» **DATA UNDER STUDY**:

theorem step_related : Result.Related SameButEnv (step s) (step t) := by
  rw [step, step]
  obtain heq | ⟨⟨a, b, hs⟩, c, d, ht⟩ := (Turn.sameShape_iff _ _).1 h.nextTurn_sameShape
  · rw [← heq]
    cases s.nextTurn with
    | sequencer => exact h.popTurn.sequencerTurn_related
    | host => exact h.popTurn.hostTurn_related
    | env a b => exact .next (h.popTurn.setEnv a b a b)
    | reset => exact .next h.popTurn.resetBlock
  · rw [hs, ht]
    exact .next (h.popTurn.setEnv a b c d)

end State.SameButEnv

/-- Settles O22, by the kind of turn the two states have in common. -/
theorem environmentReachesOnlyRxdAndLevels : Obligations.EnvironmentReachesOnlyRxdAndLevels :=
  fun _ _ h => h.step_related

end Sys2Proof.Machine
end

section
/-! The engine's plans (41_engine.md R85 to R90): what each command sets, and how long the plans are. -/

namespace Sys2Proof.Machine

/-- Settles O17: a legal command is accepted by its plan, and these five are legal for every operand. -/
theorem engineCommandsSetTheirPlans : Obligations.EngineCommandsSetTheirPlans := fun s v f =>
  have haccept (i : Instr) (hi : i.isCommand = true) (hl : operandsLegal i s) :=
    (commandsAreAcceptedByTheirPlans i s hi).1 hl
  ⟨haccept .init rfl trivial, haccept (.write v) rfl trivial, haccept (.start v) rfl trivial,
    haccept (.read f) rfl trivial, haccept .stop rfl trivial⟩

/-- The bits of a byte in the order they are sent, bit 7 first. -/
def byteBits (v : Byte) : List Bool := [7, 6, 5, 4, 3, 2, 1, 0].map v.getLsbD

theorem uopsWrite_eq (v : Byte) : uopsWrite v = (byteBits v).flatMap uopsBit ++ uopsAckPulse := rfl

/-- The order of the bits does not matter for their number. -/
theorem popcount_eq_count (v : Byte) : popcount v = (byteBits v).count true := by
  rw [popcount, ← List.countP_eq_length_filter, List.count, byteBits, List.countP_map, ← List.countP_reverse]
  exact List.countP_congr fun i _ => by simp

/-- A bit takes three micro-operations, and a 1 bit a fourth. -/
theorem length_uopsBits (bits : List Bool) : (bits.flatMap uopsBit).length = 3 * bits.length + bits.count true := by
  induction bits with
  | nil => rfl
  | cons b bits ih =>
    rw [List.flatMap_cons, List.length_append, ih]
    cases b <;> simp [uopsBit] <;> omega

theorem length_uopsWrite (v : Byte) : (uopsWrite v).length = 27 + popcount v := by
  have hlen : (byteBits v).length = 8 := rfl
  have hack : uopsAckPulse.length = 3 := rfl
  rw [uopsWrite_eq, List.length_append, length_uopsBits, popcount_eq_count]
  omega

theorem length_uopsStart (v : Byte) : (uopsStart v).length = 29 + popcount v := by
  rw [uopsStart, List.length_append, length_uopsWrite]
  exact (Nat.add_assoc 2 27 _).symm

/-- Settles O18: the lengths by the bits of the operand, and every plan has a first micro-operation. -/
theorem enginePlanLengths : Obligations.EnginePlanLengths :=
  ⟨fun _ v => ⟨rfl, length_uopsStart v, length_uopsWrite v, rfl, rfl, rfl⟩,
    fun i s _ _ => List.length_pos_of_ne_nil (uops_ne_nil i s)⟩

end Sys2Proof.Machine
end

section
/-! Performing a plan among the turns of the environment (10_state.md R15, 41_engine.md R91, R92): what the acts of a run
leave alone, what they add to the trace, and where they leave the drive bits. -/

namespace Sys2Proof.Machine

/-- The micro-operation an act performs, if it is not the environment's. -/
def Act.toUop : Act → Option Uop
  | .uop u => some u
  | .env _ _ => none

/-- The turn an act is taken in. -/
def Act.turn : Act → Turn
  | .uop _ => .sequencer
  | .env a b => .env a b

/-- The micro-operations performed in as many turns of the sequencer as a plan is long are the plan. -/
theorem weave_toUop {turns : List Turn} {plan : List Uop} (hagents : turns.all Turn.sequencerOrEnv = true)
    (henough : turns.count .sequencer = plan.length) : (weave turns plan).filterMap Act.toUop = plan := by
  induction turns generalizing plan with
  | nil => exact (List.eq_nil_of_length_eq_zero henough.symm).symm
  | cons turn turns ih =>
    rw [List.all_cons, Bool.and_eq_true] at hagents
    obtain ⟨hturn, hagents⟩ := hagents
    cases turn with
    | sequencer =>
      cases plan with
      | nil => simp at henough
      | cons u plan => exact congrArg (u :: ·) (ih hagents (by simpa using henough))
    | env a b => exact ih hagents (by simpa using henough)
    | host => cases hturn
    | reset => cases hturn

theorem State.Ready.performed {s : State} {plan : List Uop} {turns : List Turn} (h : s.Ready plan turns) :
    (weave turns plan).filterMap Act.toUop = plan := weave_toUop h.agents h.enough

/-- Acts are woven from their turns and their micro-operations. -/
theorem weave_turn_toUop (l : List Act) : weave (l.map Act.turn) (l.filterMap Act.toUop) = l := by
  induction l with
  | nil => rfl
  | cons a l ih => cases a <;> exact congrArg (_ :: ·) ih

theorem sequencerOrEnv_turns (l : List Act) : (l.map Act.turn).all Turn.sequencerOrEnv = true := by
  induction l with
  | nil => rfl
  | cons a l ih => cases a <;> exact ih

theorem count_sequencer_turns (l : List Act) :
    (l.map Act.turn).count .sequencer = (l.filterMap Act.toUop).length := by
  induction l with
  | nil => rfl
  | cons a l ih => cases a <;> simpa [Act.turn, Act.toUop, List.filterMap_cons] using ih

/-- A run whose plan and schedule are the micro-operations and the turns of some acts is those acts. -/
theorem run_acts {s : State} (l : List Act) (hplan : s.plan = l.filterMap Act.toUop) (hupc : s.upc = 0)
    (hsched : s.sched = l.map Act.turn) : runSteps s.sched.length s = .next ((s.acts l).setPos [] 0 []) := by
  have h := run_ready s _ _ ⟨hplan, hupc, hsched, sequencerOrEnv_turns l, count_sequencer_turns l⟩
  rwa [weave_turn_toUop, ← hsched] at h

/-! ## What acts leave alone -/

theorem State.RunFrame.refl (s : State) : s.RunFrame s := ⟨rfl, rfl, fun _ => rfl, fun _ => rfl, rfl, rfl, rfl⟩

theorem State.RunFrame.trans {s t u : State} (h : s.RunFrame t) (h' : t.RunFrame u) : s.RunFrame u where
  cfg := h'.cfg.trans h.cfg
  ill := h'.ill.trans h.ill
  fb i := (h'.fb i).trans (h.fb i)
  src p := (h'.src p).trans (h.src p)
  host := h'.host.trans h.host
  hostLog := h'.hostLog.trans h.hostLog
  epoch := h'.epoch.trans h.epoch

theorem act_runFrame (s : State) (a : Act) : s.RunFrame (s.act a) := by
  cases a with
  | env a b => exact ⟨rfl, rfl, fun _ => rfl, fun _ => rfl, rfl, rfl, rfl⟩
  | uop u =>
    have h := perform_lineFrame s u
    exact ⟨h.cfg, h.ill, h.fb, h.src, h.host, h.hostLog, h.epoch⟩

theorem acts_runFrame (s : State) (l : List Act) : s.RunFrame (s.acts l) := by
  induction l generalizing s with
  | nil => exact .refl s
  | cons a l ih => exact (act_runFrame s a).trans (ih (s.act a))

/-! ## What acts write -/

theorem acts_trace (s : State) (l : List Act) : (s.acts l).trace = s.trace ++ l.filterMap Act.toUop := by
  induction l generalizing s with
  | nil => exact (List.append_nil _).symm
  | cons a l ih =>
    rw [acts_cons, ih]
    cases a with
    | env a b => rfl
    | uop u => simp [State.act, Act.toUop]

/-- Without a sample `RXD` stays. -/
theorem acts_rxd (s : State) (l : List Act) (h : Uop.sdaSample ∉ l.filterMap Act.toUop) : (s.acts l).rxd = s.rxd := by
  induction l generalizing s with
  | nil => rfl
  | cons a l ih =>
    rw [acts_cons]
    cases a with
    | env a b => exact ih _ h
    | uop u =>
      obtain ⟨hu, hl⟩ := List.ne_and_not_mem_of_not_mem_cons h
      exact (ih _ hl).trans (perform_rxd s u hu.symm)

/-- `DRV_SDA` after some micro-operations. -/
def drvSdaAfter (d : Bool) (us : List Uop) : Bool := us.foldl (fun d u => u.drvSdaSet.getD d) d

/-- `DRV_SCL` after some micro-operations. -/
def drvSclAfter (d : Bool) (us : List Uop) : Bool := us.foldl (fun d u => u.drvSclSet.getD d) d

theorem drvSdaAfter_append (d : Bool) (us vs : List Uop) :
    drvSdaAfter d (us ++ vs) = drvSdaAfter (drvSdaAfter d us) vs := List.foldl_append

theorem drvSclAfter_append (d : Bool) (us vs : List Uop) :
    drvSclAfter d (us ++ vs) = drvSclAfter (drvSclAfter d us) vs := List.foldl_append

theorem acts_drvSda (s : State) (l : List Act) :
    (s.acts l).drvSda = drvSdaAfter s.drvSda (l.filterMap Act.toUop) := by
  induction l generalizing s with
  | nil => rfl
  | cons a l ih =>
    rw [acts_cons, ih]
    cases a with
    | env a b => rfl
    | uop u => exact congrArg (drvSdaAfter · _) (perform_drvSda s u)

theorem acts_drvScl (s : State) (l : List Act) :
    (s.acts l).drvScl = drvSclAfter s.drvScl (l.filterMap Act.toUop) := by
  induction l generalizing s with
  | nil => rfl
  | cons a l ih =>
    rw [acts_cons, ih]
    cases a with
    | env a b => rfl
    | uop u => exact congrArg (drvSclAfter · _) (perform_drvScl s u)

/-- Settles O21: the run is the acts of the plan, whose micro-operations are the plan and which keep the frame. -/
theorem plansRunToTheirEnd : Obligations.PlansRunToTheirEnd := by
  intro s plan turns h
  refine ⟨_, run_ready s plan turns h, rfl, rfl, ?trace, rfl, ?frame⟩
  case trace => exact (acts_trace s _).trans (congrArg (s.trace ++ ·) (h.performed))
  case frame =>
    obtain ⟨hcfg, hill, hfb, hsrc, hhost, hlog, hepoch⟩ := acts_runFrame s (weave turns plan)
    exact ⟨hcfg, hill, hfb, hsrc, hhost, hlog, hepoch⟩

/-- A run of a plan leaves the drive bits where its micro-operations put them, and the levels that follow. -/
theorem run_ready_drives {s : State} {plan : List Uop} {turns : List Turn} (h : s.Ready plan turns) {sda scl : Bool}
    (hsda : drvSdaAfter s.drvSda plan = sda) (hscl : drvSclAfter s.drvScl plan = scl) :
    ∃ t, runSteps turns.length s = .next t ∧ t.drvSda = sda ∧ t.drvScl = scl ∧
      t.levelSda = lineLevel sda t.envSdaLow ∧ t.levelScl = lineLevel scl t.envSclLow := by
  have hdrvSda := acts_drvSda s (weave turns plan)
  have hdrvScl := acts_drvScl s (weave turns plan)
  rw [h.performed] at hdrvSda hdrvScl
  exact ⟨_, run_ready s plan turns h, hdrvSda.trans hsda, hdrvScl.trans hscl,
    congrArg (lineLevel · _) (hdrvSda.trans hsda), congrArg (lineLevel · _) (hdrvScl.trans hscl)⟩

/-- START, WRITE and READ end with the data line released and the clock line driven, whatever came before. -/
theorem drives_of_byteCommand {i : Instr} (hi : (∃ v, i = .start v) ∨ (∃ v, i = .write v) ∨ (∃ f, i = .read f))
    (s : State) (d c : Bool) : drvSdaAfter d (uops i s) = false ∧ drvSclAfter c (uops i s) = true := by
  have hend : ∃ us vs, uops i s = us ++ vs ∧ ∀ d c, drvSdaAfter d vs = false ∧ drvSclAfter c vs = true := by
    rcases hi with ⟨v, rfl⟩ | ⟨v, rfl⟩ | ⟨f, rfl⟩
    · exact ⟨[.sdaLow, .sclLow] ++ (byteBits v).flatMap uopsBit, uopsAckPulse, rfl, fun _ _ => ⟨rfl, rfl⟩⟩
    · exact ⟨(byteBits v).flatMap uopsBit, uopsAckPulse, rfl, fun _ _ => ⟨rfl, rfl⟩⟩
    · exact ⟨[], uopsRead f, rfl, fun _ _ => by cases f <;> exact ⟨rfl, rfl⟩⟩
  obtain ⟨us, vs, hplan, hvs⟩ := hend
  rw [hplan, drvSdaAfter_append, drvSclAfter_append]
  exact hvs _ _

/-- The first micro-operation of a command. -/
theorem head?_uops {i : Instr} (s : State) (hi : i.isCommand = true) :
    (uops i s).head? = some .sdaLow ∨ (uops i s).head? = some .sdaRel ∨ (uops i s).head? = some .bothRel := by
  cases i with
  | sdaLow | sdaRel | sclLow | sclRel | sdaSample | bothRel => cases hi
  | init => exact .inr (.inr rfl)
  | read f => exact .inr (.inl rfl)
  | _ => exact .inl rfl

/-- Settles O23: the drive bits by the end of each plan, the first micro-operation by its beginning. -/
theorem driveBitsOnCompletion : Obligations.DriveBitsOnCompletion := by
  refine ⟨fun i s turns h => ⟨fun hi => ?bytes, fun hi => ?released⟩, fun i s hi _ => head?_uops s hi⟩
  case bytes =>
    obtain ⟨hsda, hscl⟩ := drives_of_byteCommand hi s s.drvSda s.drvScl
    exact run_ready_drives h hsda hscl
  case released =>
    rcases hi with rfl | rfl
    · exact run_ready_drives h rfl rfl
    · exact run_ready_drives h rfl rfl

end Sys2Proof.Machine
end

section
/-! What the acts of a run show on the bus (40_line_microops.md R80, R81): a run's events are those of its acts in turn,
and one act's are those between the levels before and after it. A data change under a LOW clock has no bus meaning and is
left out. -/

namespace Sys2Proof.Machine

/-- Whether an event means anything on the bus (R80): a data change under a LOW clock does not. -/
def Event.hasMeaning : Event → Bool
  | .setup => false
  | .startCond | .stopCond | .rise _ | .fall => true

/-- The observer passes over what has no meaning. -/
theorem run_filter_hasMeaning (r : Reader) (es : List Event) : r.run (es.filter Event.hasMeaning) = r.run es := by
  induction es generalizing r with
  | nil => rfl
  | cons e es ih =>
    cases e with
    | setup => exact ih r
    | _ => rw [List.filter_cons_of_pos rfl, run_cons, run_cons, ih]

/-- From `s` to `t` the waveform grows by pairs of levels that end with `t`'s and are read as the events `es`. -/
def State.Shows (s t : State) (es : List Event) : Prop :=
  t.epoch = s.epoch ∧ ∃ pairs, t.wave = s.wave ++ pairs ∧ pairs.getLastD s.levels = t.levels ∧
    (eventsFrom (Config.simultaneous s.epoch) s.wave.length s.levels pairs).filter Event.hasMeaning = es

namespace State.Shows
variable {s t u : State} {es fs : List Event}

theorem refl (s : State) : s.Shows s [] := ⟨rfl, [], (List.append_nil _).symm, rfl, rfl⟩

theorem trans (h : s.Shows t es) (h' : t.Shows u fs) : s.Shows u (es ++ fs) := by
  obtain ⟨hepoch, pairs, hwave, hlast, rfl⟩ := h
  obtain ⟨hepoch', pairs', hwave', hlast', rfl⟩ := h'
  refine ⟨hepoch'.trans hepoch, pairs ++ pairs', by rw [hwave', hwave, List.append_assoc], ?last, ?events⟩
  case last =>
    rw [← hlast', ← hlast]
    simp [List.getLast?_append]
  case events => rw [eventsFrom_append, List.filter_append, hlast, hepoch, hwave, List.length_append]

/-- The sequencer's position and the turns show nowhere. -/
theorem setPos (h : s.Shows t es) (plan : List Uop) (upc : Nat) (turns : List Turn) :
    s.Shows (t.setPos plan upc turns) es := h

/-- The conditions and clock rises among what is shown. -/
theorem busSince_eq (h : s.Shows t es) : busSince s t = es.filter Event.onBus := by
  obtain ⟨-, pairs, hwave, -, rfl⟩ := h
  rw [busSince, hwave, List.drop_left, List.filter_filter]
  congr 1
  funext e
  cases e <;> rfl

/-- What the observer reads depends on what is shown only. -/
theorem readSince_eq (h : s.Shows t es) : readSince s t = (Reader.idle.run es).2 := by
  obtain ⟨-, pairs, hwave, -, rfl⟩ := h
  rw [readSince, hwave, List.drop_left, run_filter_hasMeaning]

end State.Shows

/-! ## One act -/

theorem act_wave (s : State) {a : Act} (ha : a ≠ .uop .bothRel) : (s.act a).wave = s.wave ++ [(s.act a).levels] := by
  cases a with
  | env a b => rfl
  | uop u => exact perform_wave s fun hu => ha (congrArg Act.uop hu)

» **WHAT THE TASK ASKS**: In the material above, find every line with the word "busSince" and show it.

» **RESPONSE**:
theorem busSince_eq (h : s.Shows t es) : busSince s t = es.filter Event.onBus := by
  rw [busSince, hwave, List.drop_left, List.filter_filter]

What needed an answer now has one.